PubNub incident

Subscribe is experiencing elevated latencies in the EU PoP

Notice Resolved View vendor source →

PubNub experienced a notice incident on March 22, 2023 affecting Publish/Subscribe Service, lasting 28m. The incident has been resolved; the full update timeline is below.

Started
Mar 22, 2023, 03:15 PM UTC
Resolved
Mar 22, 2023, 03:43 PM UTC
Duration
28m
Detected by Pingoru
Mar 22, 2023, 03:15 PM UTC

Affected components

Publish/Subscribe Service

Update timeline

  1. investigating Mar 22, 2023, 03:15 PM UTC

    Customers using Subscribe service in our EU Central PoP may be experiencing errors, timeouts, and delays in message delivery

  2. monitoring Mar 22, 2023, 03:22 PM UTC

    A fix has been implemented and we are monitoring the results.
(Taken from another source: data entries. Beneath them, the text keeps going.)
-- ==== Sys2Proof/Machine/Agents.lean ====
section
/-! DEFINITION. What may move next: a wave in its issue slot, an input or something in transit, or a step of the device that
the state has due. One of them moves in a step; which one is free (DESIGN CHOICE, log 1). -/

namespace Sys2Proof.Machine

open Sys2Proof

/-- Who moves in a step: the item of the agenda at a place, a step of the device, or a wave with its next instruction. -/
inductive Agent where
  | item (k : Nat) (i : Instr)
  | event (i : Instr)
  | wave (id : WaveId)
  deriving DecidableEq, Repr

/-! ### Steps of the device that may be due -/

/-- Steps of a wave: results, accesses, its handler's limit, and the line its next header stands in. -/
def State.waveSteps (s : State) (id : WaveId) (w : Wave) : List Instr :=
  (if w.foldq.isEmpty then [] else [.vfoldStamp id]) ++
  (if w.inflight.all InFlight.landed then [] else [.fixedLatencyWriteback id]) ++
  (if w.handler then [.trapOverrun id] else []) ++
  (w.log.flatMap fun e => if e.2.state ≠ 1 then [] else
    [.translationWalk id e.1, .loadResponse id e.1, .atomicAtHome id e.1, .operandLogFault id e.1, .frondOwnerAccess id e.1,
     .frondResponse id e.1]) ++
  (if id ∈ s.running ∨ w.live = 0 then [] else match w.wants, (s.block? id).bind s.launchOf with
    | some a, some l => if s.fetchFor id a = .fill then [.icacheFill id.core l.asid (a.toNat / 64)] else []
    | _, _ => [])

/-- Sealed lines of a journal. -/
def Block.lineSteps (b : Block) : List Instr :=
  (((b.journal.lines.filter fun l => decide (l.phase < b.journal.phase)).map JLine.line).eraseDups).map fun n => .sealedLineApply b.uid n

/-- Steps of a resident block. -/
def State.blockSteps (s : State) (b : Block) : List Instr :=
  (b.waves.flatMap fun e => s.waveSteps ⟨b.core, b.slot, e.1⟩ e.2) ++ b.lineSteps ++
  [.tileSubtileEval b.core b.slot, .blockRetire b.core b.slot, .blockFlush b.core b.slot, .blockSave b.core b.slot,
   .contextWrite b.core b.slot, .drainTimeout b.core b.slot, .sliceExpire b.core b.slot, .sliceContinue b.core b.slot]

/-- Steps of an engine operation. -/
def EngineOp.steps (o : EngineOp) : List Instr :=
  [.engineReturnLand o.id, .engineComplete o.id, .sappApply o.id, .collectiveComplete o.id] ++
  (match o.scan with
  | none => []
  | some _ => .sieveCommandAccept o.id ::
      (List.range 16).flatMap fun i => [.sievePartialSend o.id i, .sieveRecordLand o.id i]) ++
  (match o.inst with
  | none => []
  | some i => [.collectiveMeet i.tenant i.cid])

/-- Steps of a launch on the dies. -/
def launchSteps (n : Nat) (l : Launch) : List Instr :=
  [.launchComplete n, .tailStart n] ++ (List.range 8).flatMap fun d =>
    .dispatchAging d n :: (List.range l.groups.length).map fun g => .ticketSteal d (n * 65536 + g)

/-- Sends of scans that outlive their operation (11 R288). -/
def State.orphanSteps (s : State) : List Instr := s.orphans.flatMap fun k => (List.range 16).map fun i => .sievePartialSend k.1 i

/-- Steps of the reduction windows: a contribution of another package enters, this package closes a tag for the homes of a
tenant's windows (23 R398). -/
def State.windowSteps (s : State) : List Instr :=
  (if s.winArrivals.isEmpty then [] else [.windowContributionApply s.nextGroup]) ++
  (s.wingroups.flatMap fun g => [.windowContributionApply g.1, .windowAckReceive g.1]) ++
  (List.range 16).flatMap fun w =>
    if !(s.pkgR (0x4C0 + 2 * w)).getLsbD 63 && !(s.wingroups.any fun g => g.2.window == w) then [] else
    let t := ((s.pkgR (0x4C1 + 2 * w)).extractLsb' 24 4).toNat
    [.windowClose t 0 (s.ownPackage t), .windowClose t 1 (s.ownPackage t)]

/-- Steps of a pseudo-channel in use. -/
def channelSteps (pc : Nat) : List Instr :=
  .columnSlot pc :: (List.range 32).flatMap fun b => [.bankRefresh pc b, .refreshEnd pc b]

/-- Refreshes due at pseudo-channels that have not been used (11 R294). -/
def State.idleRefreshes (s : State) : List Instr :=
  if s.cclk < 3900 then []
  else ((List.range 1024).filter fun pc => (spFind s.channels pc).isNone).flatMap fun pc => (List.range 32).map fun b => .bankRefresh pc b

/-- Steps of a lane of a port: outputs that its heads ask for, moves, deliveries. -/
def State.portSteps (s : State) (k : Nat) : List Instr :=
  let die := k / 32768
  let port := k / 128 % 256
  ((s.heads die (port, k % 128)).map fun h => .crossbarGrant die (s.hopPort die h.p (s.route die h.p).1)) ++
  (List.range 4).map (fun c => .escapeMove die port c) ++ [.packetDeliver die port]

/-- Steps of a switch, by the key of one of its ports. -/
def switchSteps (q : Nat) : List Instr :=
  let k := q / 64
  .switchForward (k / 4096) (k / 1024 % 4) (k % 1024) :: (List.range 4).map fun c => .escapeMove (16 + k) (q % 64) c

/-- Steps of the work queues; whether a record read over PCIe fails is free (DESIGN CHOICE, log 45). -/
def State.queueSteps (s : State) : List Instr :=
  (if s.queues.isEmpty then [] else [.queueRecordRead]) ++ s.queues.flatMap fun e =>
    .queueAging e.1 :: (if e.2.reading then [.queueRecordArrive e.1 (Config.freeBit s.tick e.1)] else [])

/-- Every step that the device's state may have due. -/
def State.candidates (s : State) : List Instr :=
  (s.blocks.flatMap fun e => s.blockSteps e.2) ++ (s.saved.flatMap fun c => c.block.lineSteps) ++
  ((((s.blocks.map fun e => e.2.core) ++ s.hwErrors.filterMap fun e => if e.cls ≤ 2 then some e.core else none).eraseDups).map
    fun c => .clauseIssue c) ++ (((s.hwErrors.filter HwError.array).map fun e => s.pcOf e.addr).eraseDups).map (fun pc => .columnSlot pc) ++
  (s.ops.flatMap fun o => o.2.steps) ++ s.orphanSteps ++ (s.launches.flatMap fun l => launchSteps l.1 l.2) ++ s.windowSteps ++
  (List.range 8).flatMap (fun d => [.blockDispatch d, .ladleMove d]) ++ s.queueSteps ++
  (s.channels.flatMap fun c => channelSteps c.1) ++ s.idleRefreshes ++ (s.ports.flatMap fun p => s.portSteps p.1) ++
  (s.switches.flatMap fun k => switchSteps k.1) ++ (List.range 10).map fun d => .errorWindowExpire d

/-- An instruction goes on to a given state. -/
def goesTo (i : Instr) (s t : State) : Bool :=
  match exec i s with
  | .next u => decide (u = t)
  | _ => false

/-- A step is due when it changes the machine. -/
def State.due (s : State) (i : Instr) : Bool := !goesTo i s s

/-! ### The agenda -/

/-- The agenda without an item. -/
def State.without (s : State) (k : Nat) : State := { s with agenda := s.agenda.eraseIdx k }

/-- An item that only waits: it would stand on the agenda again and nothing else would change. -/
def State.waiting (s : State) (k : Nat) (i : Instr) : Bool := goesTo i (s.without k) ((s.without k).push i)

/-- What a part that does not run still takes: a start, and a trip that makes its next start cold (24 R417). -/
def isStart (i : Instr) : Bool :=
  match i with
  | .coldStart _ => true
  | .warmReset _ => true
  | .thermalTrip _ => true
  | _ => false

/-! ### Choosing -/

/-- A wave in its slot may issue: its handler has not run too long, and its block's slice has not passed its budget (19 R332,
08 R228). -/
def State.mayRun (s : State) (id : WaveId) : Bool :=
  !(s.wave id).overrunDue s.clock && !((s.block? id).any s.sliceOver)

/-- Everything that may move: in a part that does not run, starts and trips alone (24 R417). A wave whose handler has run too long
stops first (19 R332). -/
def State.agents (s : State) : List Agent :=
  let items := (List.range s.agenda.length).zip s.agenda
  if s.power ≠ .running then (items.filter fun e => isStart e.2).map fun e => .item e.1 e.2
  else
    ((items.filter fun e => !s.waiting e.1 e.2).map fun e => .item e.1 e.2) ++
    ((s.candidates.filter s.due).map .event) ++ (s.running.filter s.mayRun).map .wave

/-- The one that moves: the only one, or a free choice among several (DESIGN CHOICE, log 1). -/
def State.taken (s : State) : Option Agent :=
  match s.agents with
  | [] => none
  | [a] => some a
  | a :: b :: t => (a :: b :: t)[Config.choose s.tick % (t.length + 2)]?

/-! ### The instruction and the moment -/

/-- The instruction of a wave in its slot: the word at its address, or the fill of a line that is not held or cannot be
fetched (08 R214, 22 R377). -/
def State.waveInstr (s : State) (id : WaveId) : Instr :=
  let a := (s.wave id).wordAddr
  match s.fetchFor id a with
  | .word w => decodeWord w
  | _ => .icacheFill id.core ((((s.block? id).bind s.launchOf).map Launch.asid).getD 0) (a.toNat / 64)

/-- What an agent runs. -/
def State.instrOf (s : State) (a : Agent) : Instr :=
  match a with
  | .item _ i => i
  | .event i => i
  | .wave id => s.waveInstr id

/-- Since when a wave waits for a slot: a wave that is not ready does not wait (20 R356). -/
def State.sinceNow (s : State) (id : WaveId) (b : Block) (w : Wave) : Option Nat :=
  if s.waveReady id b w then (match w.since with
    | none => some s.clock
    | some t => some t)
  else none

/-- Every resident wave's time of waiting is brought up to date. -/
def State.stampReady (s : State) : State :=
  { s with blocks := s.blocks.map fun e => (e.1, { e.2 with
      waves := e.2.waves.map fun w => (w.1, { w.2 with since := s.sinceNow ⟨e.2.core, e.2.slot, w.1⟩ e.2 w.2 }) }) }

/-- Time passes: a core cycle and what else elapses (DESIGN CHOICE, log 2). -/
def State.passTime (s : State) : State :=
  ({ s with tick := s.tick + 1, clock := s.clock + 1 + Config.elapsed s.tick } : State).stampReady

/-- A wave's fetch: it is the current one, and its line has been used last (22 R377). -/
def State.fetched (s : State) (id : WaveId) : State :=
  let t := { s.passTime with cur := id }
  match (s.block? id).bind s.launchOf with
  | none => t
  | some l => t.touchLine id.core l.asid l.tenant ((s.wave id).wordAddr.toNat / 64)

/-- The packets of an instruction have entered the fabric (23 R395). -/
def State.injecting (s : State) (i : Instr) : State := s.sendAll (s.sends i)

/-- The state in which an agent's instruction runs. -/
def State.moment (s : State) (a : Agent) : State :=
  match a with
  | .item k i => (s.without k).passTime.injecting i
  | .event i => s.passTime.injecting i
  | .wave id => (s.fetched id).injecting (s.waveInstr id)

/-! ### A program word to run -/

/-- The address and the header of the clause that a placed word runs in. -/
def fetchBase : Nat := 0
def fetchHeader (op : Nat) : W64 := BitVec.ofNat 64 ((if opcodeClass op = 0 then 1 else opcodeClass op) * 2 ^ 60)

/-- The launch of a placed word: one block, privileged, every word of its record that no rule needs zero. -/
def fetchLaunch : Launch :=
  { record := ⟨0, 0, 0, 0, 0, 0, 0, 0, 0, 1, 0, [], [], false⟩
    host := true, die := 8, entry := 0, gen := 0, tenant := 0, asid := 0, priv := true, prio := 0, fn := 0, queue := 0, group := (0, 1)
    parent := none, parentLoc := 0, demoted := false, isTail := false, started := true, tail := none, reject := 0, groups := []
    total := 1, completed := 0, faulted := 0, killed := 0, firstIdx := none, firstCause := 0, messages := 0, ended := []
    arrivals := [], aged := [], complete := false, order := 0 }

/-- The wave of a placed word: 32 threads at it, inside its clause. -/
def fetchWave (op : Nat) : Wave :=
  { pc := (List.range 32).map fun l => (l, BitVec.ofNat 64 (fetchBase + 8))
    group := BitVec.allOnes 32
    clause := ⟨fetchHeader op, BitVec.ofNat 64 fetchBase, 0⟩ }

def fetchBlock (op : Nat) : Block :=
  { uid := 0, launch := 0, linear := 0, core := 0, slot := 0, place := [(0, 4)], rows := 4, waves := [(0, fetchWave op)], nwaves := 1
    budget := 64, commonLen := 0, tileLen := 0, nbar := 0, ntiles := 0
    journal := ⟨0, 0, 0, [], []⟩ }

/-- The line that holds a placed word, behind its header. -/
def fetchLine (op : Nat) (w : W64) : ILine :=
  ⟨0, 0, 0, 0, bytesOfNat 8 (fetchHeader op).toNat ++ bytesOfNat 8 w.toNat ++ List.replicate 48 0⟩

/-- The machine in which the next step runs a word: its block stands alone on core 0, in its issue slot, and its line is
in the instruction cache (DESIGN CHOICE, log 20). -/
def State.placeWord (s : State) (w : W64) : State :=
  let op := (opcodeOf w).toNat
  { s with
    agenda := [], running := [⟨0, 0, 0⟩], cur := ⟨0, 0, 0⟩, blocks := [(0, fetchBlock op)], launches := [(0, fetchLaunch)]
    nextUid := s.nextUid + 1, nextLaunch := s.nextLaunch + 1
    saved := [], ops := [], orphans := [], winArrivals := [], tileTurn := [], ladleNext := [], locks := [], msgq := [], queues := [], channels := [], deaf := [], ports := [], switches := [], wingroups := [], room := []
    windows := [], errors := [], clock := 0, journals := [(0, 0)]
    icache := [fetchLine op w], power := .running }

end Sys2Proof.Machine
end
  3. monitoring Mar 22, 2023, 03:23 PM UTC

    We are continuing to monitor for any further issues.

  4. resolved Mar 22, 2023, 03:43 PM UTC

    Between 12:25 - 14:45 UTC, Customers using Subscribe service in our EU Central PoP may have experienced some errors, timeouts, and delays in message delivery.

  5. postmortem Mar 27, 2023, 06:15 PM UTC

    ### **Problem Description, Impact, and Resolution** On Tuesday, March 21, 2023 at 09:08 UTC, we observed errors, timeouts, and delays in message delivery in our EU Central PoP. We rolled back the responsible configuration changes, and the issue was resolved at 09:38 UTC. This issue occurred due to a configuration change that allowed our subscribe service to use the existing resources better. Unfortunately, this caused us to hit a limit in open connection counts, leading to delays in creating new connections. This, in turn, led to delayed subscribe call connections and message delivery. This was the same issue that occurred on March 16th. Unfortunately, it is particularly difficult to measure the customer impact of the subscribe API. ‌ ### **Mitigation Steps and Recommended Future Preventative Measures** To prevent a similar issue from occurring in the future, there is a metric we can use to approximate customer impact that we will monitor closely going forward, including during any further configuration changes.